**DATA TO USE**
-- -- --

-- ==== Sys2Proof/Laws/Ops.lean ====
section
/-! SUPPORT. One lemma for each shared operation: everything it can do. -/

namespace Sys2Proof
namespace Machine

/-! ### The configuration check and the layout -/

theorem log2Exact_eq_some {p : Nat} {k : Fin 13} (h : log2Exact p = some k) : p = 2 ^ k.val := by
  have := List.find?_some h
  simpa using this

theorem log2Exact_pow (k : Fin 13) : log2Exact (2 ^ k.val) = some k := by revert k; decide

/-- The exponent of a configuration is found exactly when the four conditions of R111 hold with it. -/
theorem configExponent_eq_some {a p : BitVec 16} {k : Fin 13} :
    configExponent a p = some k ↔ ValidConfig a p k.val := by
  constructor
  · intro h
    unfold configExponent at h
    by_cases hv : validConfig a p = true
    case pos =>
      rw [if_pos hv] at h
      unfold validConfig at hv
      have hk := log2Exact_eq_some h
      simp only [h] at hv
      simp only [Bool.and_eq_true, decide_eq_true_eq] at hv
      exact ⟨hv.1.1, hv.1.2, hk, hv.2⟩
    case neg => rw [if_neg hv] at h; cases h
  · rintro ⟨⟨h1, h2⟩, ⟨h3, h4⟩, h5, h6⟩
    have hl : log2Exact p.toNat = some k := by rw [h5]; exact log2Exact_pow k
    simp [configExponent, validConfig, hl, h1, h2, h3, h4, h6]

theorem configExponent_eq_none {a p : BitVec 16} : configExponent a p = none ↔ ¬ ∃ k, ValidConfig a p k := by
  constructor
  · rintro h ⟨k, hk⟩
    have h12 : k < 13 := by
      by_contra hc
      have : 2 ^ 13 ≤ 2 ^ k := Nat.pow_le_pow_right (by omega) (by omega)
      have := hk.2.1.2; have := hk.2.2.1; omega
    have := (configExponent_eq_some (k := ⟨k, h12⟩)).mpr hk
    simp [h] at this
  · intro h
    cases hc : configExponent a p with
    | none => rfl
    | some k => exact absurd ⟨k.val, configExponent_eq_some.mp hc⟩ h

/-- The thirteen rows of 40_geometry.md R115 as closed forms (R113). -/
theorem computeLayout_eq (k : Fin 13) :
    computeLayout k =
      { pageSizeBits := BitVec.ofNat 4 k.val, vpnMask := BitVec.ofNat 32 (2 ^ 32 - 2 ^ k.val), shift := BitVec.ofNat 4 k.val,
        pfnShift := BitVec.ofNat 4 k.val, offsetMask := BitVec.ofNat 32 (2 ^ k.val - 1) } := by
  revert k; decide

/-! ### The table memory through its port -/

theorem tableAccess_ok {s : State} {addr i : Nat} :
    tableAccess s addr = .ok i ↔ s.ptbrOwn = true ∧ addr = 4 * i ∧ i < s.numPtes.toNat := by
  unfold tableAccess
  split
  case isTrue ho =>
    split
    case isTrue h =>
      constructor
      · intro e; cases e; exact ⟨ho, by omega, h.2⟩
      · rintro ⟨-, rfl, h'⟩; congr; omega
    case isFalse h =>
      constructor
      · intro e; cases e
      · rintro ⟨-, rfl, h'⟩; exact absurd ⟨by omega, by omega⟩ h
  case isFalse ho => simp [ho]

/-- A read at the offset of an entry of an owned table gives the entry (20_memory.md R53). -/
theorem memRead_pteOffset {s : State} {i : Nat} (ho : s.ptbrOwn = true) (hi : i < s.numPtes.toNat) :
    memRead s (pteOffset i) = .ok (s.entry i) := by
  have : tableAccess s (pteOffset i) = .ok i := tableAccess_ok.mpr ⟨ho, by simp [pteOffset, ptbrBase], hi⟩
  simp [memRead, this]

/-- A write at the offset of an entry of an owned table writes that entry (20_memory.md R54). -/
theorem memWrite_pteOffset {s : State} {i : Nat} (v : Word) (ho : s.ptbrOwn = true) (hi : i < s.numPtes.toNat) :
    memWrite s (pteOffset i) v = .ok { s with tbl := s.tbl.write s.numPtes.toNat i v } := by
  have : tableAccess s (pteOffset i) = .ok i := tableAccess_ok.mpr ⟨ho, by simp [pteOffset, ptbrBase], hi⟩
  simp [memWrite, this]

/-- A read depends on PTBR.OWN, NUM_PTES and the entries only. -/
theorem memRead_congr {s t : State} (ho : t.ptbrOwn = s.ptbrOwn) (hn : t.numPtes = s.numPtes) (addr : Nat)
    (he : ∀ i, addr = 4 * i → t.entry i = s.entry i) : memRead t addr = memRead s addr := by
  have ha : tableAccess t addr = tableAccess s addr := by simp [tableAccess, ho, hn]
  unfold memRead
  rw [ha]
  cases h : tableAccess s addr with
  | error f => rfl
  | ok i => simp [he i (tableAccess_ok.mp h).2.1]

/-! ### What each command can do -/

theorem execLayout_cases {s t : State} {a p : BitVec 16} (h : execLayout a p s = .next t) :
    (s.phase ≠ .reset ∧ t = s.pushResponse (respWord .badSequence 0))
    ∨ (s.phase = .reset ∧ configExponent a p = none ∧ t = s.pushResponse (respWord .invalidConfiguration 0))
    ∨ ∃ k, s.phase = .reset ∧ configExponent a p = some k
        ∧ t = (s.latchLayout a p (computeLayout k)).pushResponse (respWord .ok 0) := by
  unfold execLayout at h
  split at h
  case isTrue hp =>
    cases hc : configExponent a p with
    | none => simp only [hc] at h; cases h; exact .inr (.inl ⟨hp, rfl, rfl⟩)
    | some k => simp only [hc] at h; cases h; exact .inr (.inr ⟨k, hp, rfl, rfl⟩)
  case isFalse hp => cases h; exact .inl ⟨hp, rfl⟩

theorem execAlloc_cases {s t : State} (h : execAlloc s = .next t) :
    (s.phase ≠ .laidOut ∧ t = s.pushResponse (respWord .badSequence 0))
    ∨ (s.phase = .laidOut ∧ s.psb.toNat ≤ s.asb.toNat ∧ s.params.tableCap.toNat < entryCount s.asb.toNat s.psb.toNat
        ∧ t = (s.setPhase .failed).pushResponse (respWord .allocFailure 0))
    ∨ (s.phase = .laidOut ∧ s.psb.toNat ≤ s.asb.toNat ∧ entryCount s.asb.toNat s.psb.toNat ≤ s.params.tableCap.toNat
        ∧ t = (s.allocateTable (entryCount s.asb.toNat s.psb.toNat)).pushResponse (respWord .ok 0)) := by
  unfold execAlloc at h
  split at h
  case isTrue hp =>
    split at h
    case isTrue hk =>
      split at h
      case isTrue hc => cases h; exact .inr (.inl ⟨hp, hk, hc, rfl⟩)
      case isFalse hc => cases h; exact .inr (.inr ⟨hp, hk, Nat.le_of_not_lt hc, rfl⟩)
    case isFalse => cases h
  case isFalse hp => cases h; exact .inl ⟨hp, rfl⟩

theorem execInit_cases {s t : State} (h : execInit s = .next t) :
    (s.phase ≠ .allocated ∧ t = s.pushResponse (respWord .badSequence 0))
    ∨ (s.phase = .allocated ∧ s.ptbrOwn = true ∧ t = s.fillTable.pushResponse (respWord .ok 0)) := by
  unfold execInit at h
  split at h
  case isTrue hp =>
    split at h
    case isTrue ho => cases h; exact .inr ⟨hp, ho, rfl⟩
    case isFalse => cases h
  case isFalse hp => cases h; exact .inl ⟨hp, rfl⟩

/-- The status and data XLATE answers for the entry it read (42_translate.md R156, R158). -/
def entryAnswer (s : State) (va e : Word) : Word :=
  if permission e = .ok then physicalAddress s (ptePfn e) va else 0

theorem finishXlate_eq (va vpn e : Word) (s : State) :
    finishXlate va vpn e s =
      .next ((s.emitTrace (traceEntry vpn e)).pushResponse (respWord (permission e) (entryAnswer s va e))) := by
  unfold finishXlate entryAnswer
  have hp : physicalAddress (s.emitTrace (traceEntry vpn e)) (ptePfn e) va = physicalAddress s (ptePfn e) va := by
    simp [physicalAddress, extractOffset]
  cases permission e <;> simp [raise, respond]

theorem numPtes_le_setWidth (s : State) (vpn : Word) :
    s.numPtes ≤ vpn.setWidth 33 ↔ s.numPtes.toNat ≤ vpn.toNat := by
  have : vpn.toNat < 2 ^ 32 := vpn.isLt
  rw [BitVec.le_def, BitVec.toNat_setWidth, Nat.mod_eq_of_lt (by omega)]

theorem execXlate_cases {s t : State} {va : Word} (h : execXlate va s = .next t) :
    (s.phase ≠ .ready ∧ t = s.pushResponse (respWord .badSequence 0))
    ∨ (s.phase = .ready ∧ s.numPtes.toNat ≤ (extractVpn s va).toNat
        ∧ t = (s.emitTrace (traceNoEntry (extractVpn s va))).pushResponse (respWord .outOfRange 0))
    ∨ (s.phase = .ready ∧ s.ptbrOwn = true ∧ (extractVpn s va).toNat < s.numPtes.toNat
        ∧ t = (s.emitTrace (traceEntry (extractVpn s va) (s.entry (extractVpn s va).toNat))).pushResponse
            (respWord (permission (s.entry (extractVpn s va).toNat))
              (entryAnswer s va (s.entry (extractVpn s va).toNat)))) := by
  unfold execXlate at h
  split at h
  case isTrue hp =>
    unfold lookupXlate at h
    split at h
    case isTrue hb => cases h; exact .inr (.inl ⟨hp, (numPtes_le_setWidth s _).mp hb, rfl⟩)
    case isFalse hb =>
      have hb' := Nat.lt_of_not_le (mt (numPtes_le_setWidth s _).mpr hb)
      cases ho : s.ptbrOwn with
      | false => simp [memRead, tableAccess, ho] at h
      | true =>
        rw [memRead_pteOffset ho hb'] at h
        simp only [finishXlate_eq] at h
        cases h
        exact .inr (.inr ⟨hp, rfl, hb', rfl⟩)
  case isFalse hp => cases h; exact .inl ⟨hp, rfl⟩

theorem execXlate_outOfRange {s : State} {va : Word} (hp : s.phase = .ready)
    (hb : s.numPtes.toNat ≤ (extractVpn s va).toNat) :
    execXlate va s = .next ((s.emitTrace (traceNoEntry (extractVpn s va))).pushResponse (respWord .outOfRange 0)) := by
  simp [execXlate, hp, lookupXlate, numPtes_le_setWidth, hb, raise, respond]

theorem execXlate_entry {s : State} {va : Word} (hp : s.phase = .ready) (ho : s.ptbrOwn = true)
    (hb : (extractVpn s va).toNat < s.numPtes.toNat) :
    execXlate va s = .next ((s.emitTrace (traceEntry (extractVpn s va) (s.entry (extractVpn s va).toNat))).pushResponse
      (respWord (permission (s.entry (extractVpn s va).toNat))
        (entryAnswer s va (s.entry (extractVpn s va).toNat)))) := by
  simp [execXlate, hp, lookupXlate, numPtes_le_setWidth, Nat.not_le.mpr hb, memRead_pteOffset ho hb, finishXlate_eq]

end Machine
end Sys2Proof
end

-- -- --

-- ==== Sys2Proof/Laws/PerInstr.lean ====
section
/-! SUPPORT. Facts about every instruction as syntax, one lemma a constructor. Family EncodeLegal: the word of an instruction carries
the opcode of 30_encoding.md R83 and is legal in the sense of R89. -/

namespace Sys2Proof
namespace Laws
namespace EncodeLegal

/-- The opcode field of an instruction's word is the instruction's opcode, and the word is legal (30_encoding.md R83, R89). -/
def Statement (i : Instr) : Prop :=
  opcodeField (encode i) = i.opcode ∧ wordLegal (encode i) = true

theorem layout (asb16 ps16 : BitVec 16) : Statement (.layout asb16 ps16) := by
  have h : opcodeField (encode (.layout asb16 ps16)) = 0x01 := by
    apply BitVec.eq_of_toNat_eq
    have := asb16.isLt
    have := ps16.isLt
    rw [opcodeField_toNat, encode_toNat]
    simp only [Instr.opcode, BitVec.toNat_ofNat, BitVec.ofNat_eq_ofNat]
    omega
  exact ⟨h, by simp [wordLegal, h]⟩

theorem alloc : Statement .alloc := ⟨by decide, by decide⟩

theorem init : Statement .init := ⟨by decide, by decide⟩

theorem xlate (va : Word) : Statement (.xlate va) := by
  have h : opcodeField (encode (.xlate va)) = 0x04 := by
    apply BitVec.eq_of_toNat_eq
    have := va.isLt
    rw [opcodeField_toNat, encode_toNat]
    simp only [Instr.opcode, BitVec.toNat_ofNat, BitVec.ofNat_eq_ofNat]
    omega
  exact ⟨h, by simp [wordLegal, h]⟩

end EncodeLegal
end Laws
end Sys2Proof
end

-- -- --

**TASK REQUIREMENTS**
Each line in the listing above from the one containing "case isFalse ho => simp [ho]" through the one containing "(v : Word) (ho" should be repeated exactly, and no other line.

**ANSWER TO THIS EXERCISE**
  case isFalse ho => simp [ho]

/-- A read at the offset of an entry of an owned table gives the entry (20_memory.md R53). -/
theorem memRead_pteOffset {s : State} {i : Nat} (ho : s.ptbrOwn = true) (hi : i < s.numPtes.toNat) :
    memRead s (pteOffset i) = .ok (s.entry i) := by
  have : tableAccess s (pteOffset i) = .ok i := tableAccess_ok.mpr ⟨ho, by simp [pteOffset, ptbrBase], hi⟩
  simp [memRead, this]

/-- A write at the offset of an entry of an owned table writes that entry (20_memory.md R54). -/
theorem memWrite_pteOffset {s : State} {i : Nat} (v : Word) (ho : s.ptbrOwn = true) (hi : i < s.numPtes.toNat) :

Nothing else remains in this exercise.